-- ==== Sys2Proof/Decode.lean ====
section
/-! DEFINITION. The command word's decoder and encoder (30_encoding.md R80 to R82), total on any word and on any bytes. -/

namespace Sys2Proof

/-- Why a word is no command. -/
inductive Reject where
  /-- Fewer than the four bytes of a command word. -/
  | shortWord
  /-- Some bit of RSVD, bits 31:8, is set (R82). -/
  | reservedBits (w : Word)
  /-- OP is 0x0B or above (R82). -/
  | reservedOpcode (op : Byte)
deriving DecidableEq, Repr

/-- The fields of a command word (R80). -/
def rawCommand (w : Word) : RawCommand := ⟨w.extractLsb' 0 8, w.extractLsb' 8 24⟩

/-- The command word with these fields (R80). -/
def rawWord (r : RawCommand) : Word := r.rsvd ++ r.op

/-- The opcode map of R81, from OP to the command. -/
def commandOf (op : Byte) : Option Instr :=
  match op.toNat with
  | 0x00 => some .nop
  | 0x01 => some .rot
  | 0x02 => some .unrot
  | 0x03 => some .fold
  | 0x04 => some .unfold
  | 0x05 => some .denc
  | 0x06 => some .ddec
  | 0x07 => some .spenc
  | 0x08 => some .spdec
  | 0x09 => some .compress
  | 0x0A => some .decompress
  | _ => none

/-- A command word's meaning, or why it is illegal: RSVD must be 0 and OP assigned (R80 to R82). -/
def decode (w : Word) : Except Reject Instr :=
  let r := rawCommand w
  if r.reservedBitsClear then
    match commandOf r.op with
    | some i => .ok i
    | none => .error (.reservedOpcode r.op)
  else .error (.reservedBits w)

/-- The opcode map of R81, from the command to OP. -/
def opcode : Instr → Byte
  | .nop => 0x00
  | .rot => 0x01
  | .unrot => 0x02
  | .fold => 0x03
  | .unfold => 0x04
  | .denc => 0x05
  | .ddec => 0x06
  | .spenc => 0x07
  | .spdec => 0x08
  | .compress => 0x09
  | .decompress => 0x0A

/-- The command word of a command (R80, R81). -/
def encode (i : Instr) : Word := rawWord ⟨opcode i, 0⟩

/-- Byte `b` of a register word as the little-endian window shows it: bits `8b+7 : 8b` (R62). -/
def byteLane (w : Word) (b : Nat) : Byte := w.extractLsb' (8 * b) 8

/-- The four bytes of a command word in the window's byte order (R62). -/
def wordBytes (w : Word) : List Byte := [byteLane w 0, byteLane w 1, byteLane w 2, byteLane w 3]

/-- Reads one command word from bytes laid out in the window's byte order, and the bytes after it. -/
def decodeBytes : List Byte → Except Reject (Instr × List Byte)
  | b0 :: b1 :: b2 :: b3 :: rest =>
    match decode (b3 ++ b2 ++ b1 ++ b0) with
    | .ok i => .ok (i, rest)
    | .error e => .error e
  | _ => .error .shortWord

/-- The number of an opcode-table row's word as a command word: bits at and above `nbits` are 0. -/
def tableWord (nbits w : Nat) : Word := BitVec.ofNat 32 (w % 2 ^ nbits)

/-- The command the decoder reads from the `nbits`-bit word `w` of spec/opcode_table.json. -/
def decodeTableWord (nbits w : Nat) : Option Instr :=
  match decodeBytes (wordBytes (tableWord nbits w)) with
  | .ok (i, _) => some i
  | .error _ => none

end Sys2Proof
end

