-- ==== Sys2Proof/Machine/Ops.lean ====
section
/-! DEFINITION. The named operations over regions and the DMA memory (20_memory.md), and the shared operations that
begin and end a run: acceptance, drop, completion, taking a fault and acknowledging it (44_control.md, 60_exceptions.md). -/

namespace Sys2Proof.Machine

/-! ### Regions (R65) -/

/-- The first address after the region. -/
def regionStop (r : Region) : Nat := r.base + r.len

/-- Whether the address lies in the region. -/
def inRegion (r : Region) (a : Nat) : Bool := decide (r.base ≤ a) && decide (a < r.base + r.len)

/-- Whether the address lies in one of the regions. -/
def inRegions (rs : List Region) (a : Nat) : Bool := rs.any (inRegion · a)

/-- A region is in range iff it ends at or below 2^32 or is empty (R65). -/
def regionInRange (r : Region) : Bool := r.len == 0 || decide (regionStop r ≤ Config.spaceSize)

/-- Two regions overlap iff both are non-empty and they share an address (R65). -/
def regionsOverlap (r q : Region) : Bool :=
  decide (0 < r.len) && decide (0 < q.len) && decide (r.base < q.base + q.len) && decide (q.base < r.base + r.len)

/-- The part of `r` below `hi`. -/
def regionBelow (r : Region) (hi : Nat) : Region := ⟨r.base, min (regionStop r) hi - r.base⟩

/-- The part of `r` at and above `lo`. -/
def regionFrom (r : Region) (lo : Nat) : Region := ⟨max r.base lo, regionStop r - max r.base lo⟩

/-- The addresses common to both regions. -/
def regionCommon (r q : Region) : Region := regionFrom (regionBelow r (regionStop q)) q.base

/-- The addresses of `r` that are not in `cut`, as at most two non-empty regions. -/
def regionMinus (r cut : Region) : List Region :=
  if regionsOverlap r cut then [regionBelow r cut.base, regionFrom r (regionStop cut)].filter (fun q => decide (0 < q.len))
  else [r]

/-- The addresses of the regions that are not in `cut`. -/
def regionsMinus (rs : List Region) (cut : Region) : List Region := rs.flatMap (regionMinus · cut)

/-- The non-empty parts of the regions that lie in `r`. -/
def regionsCommon (rs : List Region) (r : Region) : List Region :=
  (rs.map (regionCommon · r)).filter (fun q => decide (0 < q.len))

/-! ### The platform (R5) -/

/-- `REG_BASE`, aligned to 128 (R5). -/
def regBase (p : Platform) : Nat := Config.windowBytes * p.windowNumber

/-- `MemAdmit(a)` (R5). -/
def memAdmit (p : Platform) (a : Nat) : Bool := inRegions p.admitted a

/-- The lowest address of the region that `MemAdmit` rejects, if there is one (R276). It is the region's first
address or the end of an admitted stretch, so only those are looked at. -/
def lowestRejected (p : Platform) (r : Region) : Option Nat :=
  if r.len = 0 then none
  else ((r.base :: p.admitted.map regionStop).filter (fun a => inRegion r a && !memAdmit p a)).min?

/-! ### Memory (R10, R60, R67) -/

/-- The byte at the address in the listed cells; an unlisted address reads 0x00 (notes/assumptions/2.md). -/
def readCell : List Host.Cell → Nat → Byte
  | [], _ => 0
  | (a', b) :: t, a => if a = a' then b else readCell t a

/-- The cells with `b` at address `a`: addresses stay strictly rising, and 0x00, which an unlisted address reads as,
is not listed. -/
def setCell : List Host.Cell → Nat → Byte → List Host.Cell
  | [], a, b => if b = 0 then [] else [(a, b)]
  | (a', b') :: t, a, b =>
    if a < a' then if b = 0 then (a', b') :: t else (a, b) :: (a', b') :: t
    else if a = a' then if b = 0 then t else (a, b) :: t
    else (a', b') :: setCell t a b

/-- The stretches of any value without the addresses of `cut`. -/
def cutAnys (anys : List AnyRegion) (cut : Region) : List AnyRegion :=
  anys.flatMap (fun r => (regionMinus r.region cut).map (fun q => ⟨q, r.draw⟩))

/-- The stretches with `n` put in its place in address order. -/
def insertAny : List AnyRegion → AnyRegion → List AnyRegion
  | [], n => [n]
  | r :: t, n => if n.region.base < r.region.base then n :: r :: t else r :: insertAny t n

/-- The byte at the address (R10). -/
def Memory.read (m : Memory) (a : Nat) : Byte :=
  match m.anys.find? (fun r => inRegion r.region a) with
  | some r => Config.anyByte r.draw a
  | none => readCell m.cells a

/-- The memory with the byte `b` at address `a`. -/
def Memory.writeByte (m : Memory) (a : Nat) (b : Byte) : Memory :=
  ⟨setCell m.cells a b, cutAnys m.anys ⟨a, 1⟩⟩

/-- `MemWrite` (R10): the bytes at `a`, `a+1`, and so on, the first at the lowest address. -/
def Memory.writeBytes (m : Memory) (a : Nat) : List Byte → Memory
  | [] => m
  | b :: bs => (m.writeByte a b).writeBytes (a + 1) bs

/-- `MemRead` (R10): the `n` bytes from address `a` on. -/
def Memory.readBytes (m : Memory) (a n : Nat) : List Byte := (List.range n).map (fun k => m.read (a + k))

/-- The memory after which every byte of the region holds any value, drawn as number `draw` (R67). -/
def Memory.markAny (m : Memory) (r : Region) (draw : Nat) : Memory :=
  if r.len = 0 then m
  else ⟨m.cells.filter (fun c => !inRegion r c.1), insertAny (cutAnys m.anys r) ⟨r, draw⟩⟩

/-- `Memory.markAny` of several regions, in one draw. -/
def Memory.markAnys (m : Memory) (rs : List Region) (draw : Nat) : Memory :=
  rs.foldl (fun m r => m.markAny r draw) m

/-- The canonical form: cells strictly rising, none 0x00, none in a stretch of any value; the stretches non-empty,
rising and apart. -/
def Memory.wf (m : Memory) : Bool :=
  decide (m.cells.Pairwise (fun c d => c.1 < d.1)) &&
  m.cells.all (fun c => c.2 != 0 && !inRegions (m.anys.map AnyRegion.region) c.1) &&
  m.anys.all (fun r => decide (0 < r.region.len)) &&
  decide (m.anys.Pairwise (fun r q => regionStop r.region ≤ q.region.base))

/-! ### The latched operand set's regions (R65) -/

/-- `L.OP`, bits 7:0 of the command word (R44). -/
def Latched.op (l : Latched) : Byte := l.word.extractLsb' 0 8

/-- The source region (R65). -/
def Latched.source (l : Latched) : Region := ⟨l.srcAddr.toNat, l.srcLen.toNat⟩

/-- The destination region: the whole capacity, not only the bytes the command writes (R65, R275). -/
def Latched.destination (l : Latched) : Region := ⟨l.dstAddr.toNat, l.dstCap.toNat⟩

/-- Where the engine may write in a run whose checks may not have passed: the destination region's addresses below
2^32 that are no source addresses (R60, R67; notes/assumptions/11.md). Where the checks pass it is the whole
destination region. -/
def Latched.footprint (l : Latched) : List Region := regionMinus (regionBelow l.destination Config.spaceSize) l.source

/-- NOP, OP 0x00, uses no region (R65); every other command uses both. -/
def Latched.usesMemory (l : Latched) : Bool := l.op != opcode .nop

/-! ### The host's caches on a platform whose DMA is not coherent (R69, R70, R75) -/

/-- What the engine reads at an address: on a platform whose DMA is not coherent, a byte the host has written and
not cleaned is any value (R69, I13). -/
def State.engineByte (s : State) (a : Nat) : Byte :=
  if !s.platform.coherent && inRegions s.dirty a then Config.anyByte s.draws a else s.mem.read a

/-- `M0`: the source bytes the command computes with (R66, R240). Between acceptance and the engine's step a write to
the source is a race (R77), so the source at the engine's step is the source at acceptance. -/
def State.sourceBytes (s : State) (l : Latched) : List Byte :=
  (List.range l.srcLen.toNat).map (fun k => s.engineByte (l.srcAddr.toNat + k))

/-- The regions whose host copies are stale once a run has used the regions `rs` as its destination (R70). -/
def State.staleAfter (s : State) (rs : List Region) : List Region :=
  if s.platform.coherent then s.stale else rs ++ rs.foldl regionsMinus s.stale

/-! ### A run's beginning -/

/-- The latched operand set that acceptance of the word `w` takes from the registers (R44, R240). -/
def State.latch (s : State) (w : Word) : Latched where
  word := w
  dseg := s.ctrl.dseg
  zmode := s.ctrl.zmode
  tailm := s.ctrl.tailm
  srcAddr := s.srcAddr
  srcLen := s.srcLen
  dstAddr := s.dstAddr
  dstCap := s.dstCap
  frameW := s.frameW
  frameH := s.frameH
  expLen := s.expLen
  perm := s.rotPerm

/-- The register effect of acceptance (R240): the operands are latched, DONE and TRAIL are cleared, the phase is
BUSY. RESULT_LEN, FAULT_CAUSE, FAULT_INFO, SKIP and SKIP_CNT are not changed. -/
def beginRun (w : Word) (s : State) : State :=
  { s with
    status := { s.status with done := false, trail := false }
    phase := .busy (s.latch w) false }

/-! ### A run's end -/

/-- The completion step (R242): the result stands at `L.DST_ADDR`, RESULT_LEN is its length, TRAIL and DONE are
published, the phase is IDLE. -/
def complete (l : Latched) (out : List Byte) (trail : Bool) (s : State) : State :=
  { s with
    mem := s.mem.writeBytes l.dstAddr.toNat out
    resultLen := BitVec.ofNat 32 out.length
    status := { s.status with trail := trail, done := true }
    phase := .idle
    draws := s.draws + 1 }

/-- The host's copies of the whole destination region are stale where DMA is not coherent: R70's duty to invalidate
covers the region and I13 gives a host that breaks it any value, also at a byte beyond RESULT_LEN, which the engine left
as it was. That such a copy counts as stale is the model's choice, the wider reading (DESIGN CHOICE,
notes/assumptions/7.md). -/
def exposeDestination (l : Latched) (s : State) : State := { s with stale := s.staleAfter [l.destination] }

/-- Taking a fault, the block's one exception entry (R283): cause and info are recorded, RESULT_LEN, TRAIL and DONE
cleared, ERR set, the phase IDLE. Nothing else changes: no register is saved, control goes nowhere. -/
def takeFault (f : FaultRecord) (s : State) : State :=
  { s with
    faultCause := f.cause
    faultInfo := f.info
    resultLen := 0
    status := { s.status with trail := false, done := false, err := true }
    phase := .idle }

/-- Every byte of the regions, which the engine may have written, holds any value (R67, R283, R311), in one draw; on
a platform whose DMA is not coherent the host's copies of it are stale. -/
def scramble (rs : List Region) (s : State) : State :=
  { s with
    mem := s.mem.markAnys rs s.draws
    stale := s.staleAfter rs
    draws := s.draws + 1 }

/-- Taking a data-dependent fault: every destination byte holds any value (R67, R283). -/
def takeDataFault (l : Latched) (f : FaultRecord) (s : State) : State := takeFault f (scramble [l.destination] s)

/-- The return from a fault, and the acknowledgement of a completion: the host's write of `v` to STATUS (R27, R284).
A written 1 clears DONE (bit 1), ERR (bit 2), SKIP (bit 5); the other bits are ignored. FAULT_CAUSE and FAULT_INFO
keep their values. -/
def acknowledge (v : Word) (s : State) : State :=
  { s with
    status := { s.status with
      done := s.status.done && !v.getLsbD 1
      err := s.status.err && !v.getLsbD 2
      skip := s.status.skip && !v.getLsbD 5 } }

/-- The causes a raced run may report: R277 to R281, in code order (R77). -/
def racedCause (n : Nat) : Cause :=
  match n % 5 with
  | 0 => .dstOverflow
  | 1 => .srcTruncated
  | 2 => .decOverrun
  | 3 => .malformed
  | _ => .lenMismatch

/-- The engine's step of a raced run (R77): it completes with any RESULT_LEN from 0 to `L.DST_CAP` or faults with any
cause of R277 to R281 and any FAULT_INFO, TRAIL reads either value also after a fault (notes/assumptions/12.md), and the
destination holds any value. A completion leaves FAULT_CAUSE and FAULT_INFO as they are (notes/assumptions/5.md). -/
def finishRaced (l : Latched) (s : State) : State :=
  let n := Config.raceLength s.draws % (l.dstCap.toNat + 1)
  let t := scramble l.footprint s
  if Config.raceCompletes s.draws then
    { t with
      resultLen := BitVec.ofNat 32 n
      status := { t.status with trail := Config.raceTrail s.draws, done := true }
      phase := .idle }
  else
    let f := takeFault ⟨racedCause (Config.raceCause s.draws), Config.raceInfo s.draws⟩ t
    { f with status := { f.status with trail := Config.raceTrail s.draws } }

end Sys2Proof.Machine
end

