-- ==== Sys2Proof/Certificates/Slice0/Obligations.lean ====
section
/-! DEFINITION. The statements for the provers, from the numbered rules of the spec: encodings, registers, control,
completion of every command, faults, the transforms, the invariants. OBLIGATIONS.json lists them. -/

open Sys2Proof Sys2Proof.Machine

/-- The 11 words of the opcode map decode to their commands; the first reserved opcode and a set RSVD bit are refused
(R80, R81, R82). -/
def Obligations.DecodeOfSpecWords : Prop :=
  decode 0x00000000 = .ok .nop ∧ decode 0x00000001 = .ok .rot ∧ decode 0x00000002 = .ok .unrot ∧
  decode 0x00000003 = .ok .fold ∧ decode 0x00000004 = .ok .unfold ∧ decode 0x00000005 = .ok .denc ∧
  decode 0x00000006 = .ok .ddec ∧ decode 0x00000007 = .ok .spenc ∧ decode 0x00000008 = .ok .spdec ∧
  decode 0x00000009 = .ok .compress ∧ decode 0x0000000A = .ok .decompress ∧
  decode 0x0000000B = .error (.reservedOpcode 0x0B) ∧ decode 0x00000109 = .error (.reservedBits 0x00000109)

/-- Bytes decode to a command exactly when they are its four command-word bytes followed by the rest (R80, R81, R62).
-/
def Obligations.DecodeAndEncodeAgree : Prop :=
  ∀ (i : Instr) (bs rest : List Byte), decodeBytes bs = .ok (i, rest) ↔ bs = wordBytes (encode i) ++ rest

/-- A step performs the host access of its instant; while BUSY the engine step in it is exec of the latched command,
after that access (R44, R71, R240, R242, R250, R289). That an instant comes from `inputs`, that the engine steps when
none is left and that it does not step at the instant a command is accepted is the model's scheduler
(notes/assumptions/6.md). That a host memory access too comes before the engine step is 21.md. -/
def Obligations.StepRunsTheLatchedCommand : Prop :=
  (∀ (s : State) (x : Instant) (rest : List Instant), s.phase = .idle → s.inputs = x :: rest → x.reset = false →
    step s = hostStep x.access { s with inputs := rest }) ∧
  ∀ (s : State) (l : Latched) (raced : Bool) (i : Instr), s.phase = .busy l raced → decode l.word = .ok i →
    (s.inputs = [] → step s = exec i s) ∧
    ∀ (x : Instant) (rest : List Instant) (u : State), s.inputs = x :: rest → x.reset = false →
      hostStep x.access { s with inputs := rest } = .next u →
        (∃ raced', u.phase = .busy l raced') ∧
        (x.engine = true → step s = exec i u) ∧ (x.engine = false → step s = .next u)

/-- Reset gives every register its reset value, the phase IDLE and irq low; reset of an IDLE block leaves memory as it
is (R48, R310, R311). -/
def Obligations.ResetReadings : Prop :=
  ∀ (s : State) (r : Reg),
    readReg r State.reset = resetReading r ∧ State.reset.phase = .idle ∧
    readReg r (resetBlock s) = resetReading r ∧ (resetBlock s).phase = .idle ∧ (resetBlock s).irq = false ∧
    (resetBlock s).ctrl = ⟨false, false, .chain, false⟩ ∧ (resetBlock s).lutIndex = 0 ∧
    (s.phase = .idle → (resetBlock s).mem = s.mem)

/-- Reset in a run publishes nothing, keeps every source byte and every byte outside the destination, and leaves the
rest any value (R311, R310, R67). The clauses on the destination's bytes rest on notes/assumptions/11.md. -/
def Obligations.ResetDuringRun : Prop :=
  ∀ (s : State) (l : Latched) (raced : Bool), s.phase = .busy l raced →
    (resetBlock s).phase = .idle ∧ (resetBlock s).status = ⟨false, false, false, false⟩ ∧
    readReg .resultLen (resetBlock s) = 0 ∧ readReg .faultCause (resetBlock s) = 0 ∧
    readReg .faultInfo (resetBlock s) = 0 ∧
    MemoryKeptOutside l.destination s (resetBlock s) ∧
    (∀ a, inRegion l.source a = true → (resetBlock s).mem.read a = s.mem.read a) ∧
    (∀ a, l.usesMemory = true → inRegion l.destination a = true → inRegion l.source a = false → a < Config.spaceSize →
      (resetBlock s).mem.read a = Config.anyByte s.draws a) ∧
    (l.usesMemory = false → (resetBlock s).mem = s.mem)

/-- A CTRL write sets IRQ_EN, DSEG, TAILM, and ZMODE only to a legal value (R25). -/
def Obligations.CtrlWrite : Prop :=
  ∀ (s : State) (v : Word), ∃ t, hostAccess (windowWrite s.platform 0x04 v) s = .next t ∧
    t = { s with ctrl := t.ctrl } ∧
    t.ctrl.irqEn = v.getLsbD 0 ∧ t.ctrl.dseg = v.getLsbD 1 ∧ t.ctrl.tailm = v.getLsbD 4 ∧
    (v.extractLsb' 2 2 = 0 → t.ctrl.zmode = .chain) ∧ (v.extractLsb' 2 2 = 1 → t.ctrl.zmode = .cont) ∧
    (v.extractLsb' 2 2 = 2 → t.ctrl.zmode = .split) ∧ (v.extractLsb' 2 2 = 3 → t.ctrl.zmode = s.ctrl.zmode) ∧
    readReg .ctrl t = (v &&& 0x13) ||| (if v &&& 0x0C = 0x0C then readReg .ctrl s &&& 0x0C else v &&& 0x0C) ∧
    readReg .ctrl t &&& 0x0C ≠ 0x0C

/-- A STATUS write clears exactly the W1C bits written 1, and a completion or fault at the same instant wins (R27). -/
def Obligations.StatusWrite : Prop :=
  ∀ (s : State) (v : Word),
    hostAccess (windowWrite s.platform 0x08 v) s = .next
      { s with status := ⟨if v.getLsbD 1 then false else s.status.done, if v.getLsbD 2 then false else s.status.err,
                          s.status.trail, if v.getLsbD 5 then false else s.status.skip⟩ } ∧
    ∀ (l : Latched) (raced : Bool) (i : Instr) (rest : List Instant),
      s.phase = .busy l raced → decode l.word = .ok i →
      s.inputs = ⟨false, some (windowWrite s.platform 0x08 v), true⟩ :: rest →
        ∃ t, step s = .next t ∧ t.phase = .idle ∧ (t.status.done = true ∨ t.status.err = true)

/-- STATUS reads its six bits, IRQ follows IRQ_EN AND (DONE OR ERR), and irq is that same bit (R26, R287, R288). -/
def Obligations.StatusAndInterruptReading : Prop :=
  ∀ (s : State) (k : Nat),
    (readReg .status s).getLsbD k =
      (if k = 0 then s.isBusy else if k = 1 then s.status.done else if k = 2 then s.status.err
       else if k = 3 then s.ctrl.irqEn && (s.status.done || s.status.err)
       else if k = 4 then s.status.trail else if k = 5 then s.status.skip else false) ∧
    s.irq = (readReg .status s).getLsbD 3

/-- A ROT_PERM write takes effect exactly when its eight fields are pairwise distinct (R40). -/
def Obligations.PermWrite : Prop :=
  ∀ (s : State) (v : Word), ∃ t, hostAccess (windowWrite s.platform 0x38 v) s = .next t ∧
    t = { s with rotPerm := t.rotPerm } ∧
    ((∀ p q, p < 8 → q < 8 → v.extractLsb' (3 * p) 3 = v.extractLsb' (3 * q) 3 → p = q) →
      readReg .rotPerm t = v &&& 0x00FFFFFF) ∧
    (¬ (∀ p q, p < 8 → q < 8 → v.extractLsb' (3 * p) 3 = v.extractLsb' (3 * q) 3 → p = q) →
      readReg .rotPerm t = readReg .rotPerm s)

Task requirements - Where the material contains a line with "takeFault", return that line.

Answer space -
def takeFault (f : FaultRecord) (s : State) : State :=
def takeDataFault (l : Latched) (f : FaultRecord) (s : State) : State := takeFault f (scramble [l.destination] s)
    let f := takeFault ⟨racedCause (Config.raceCause s.draws), Config.raceInfo s.draws⟩ t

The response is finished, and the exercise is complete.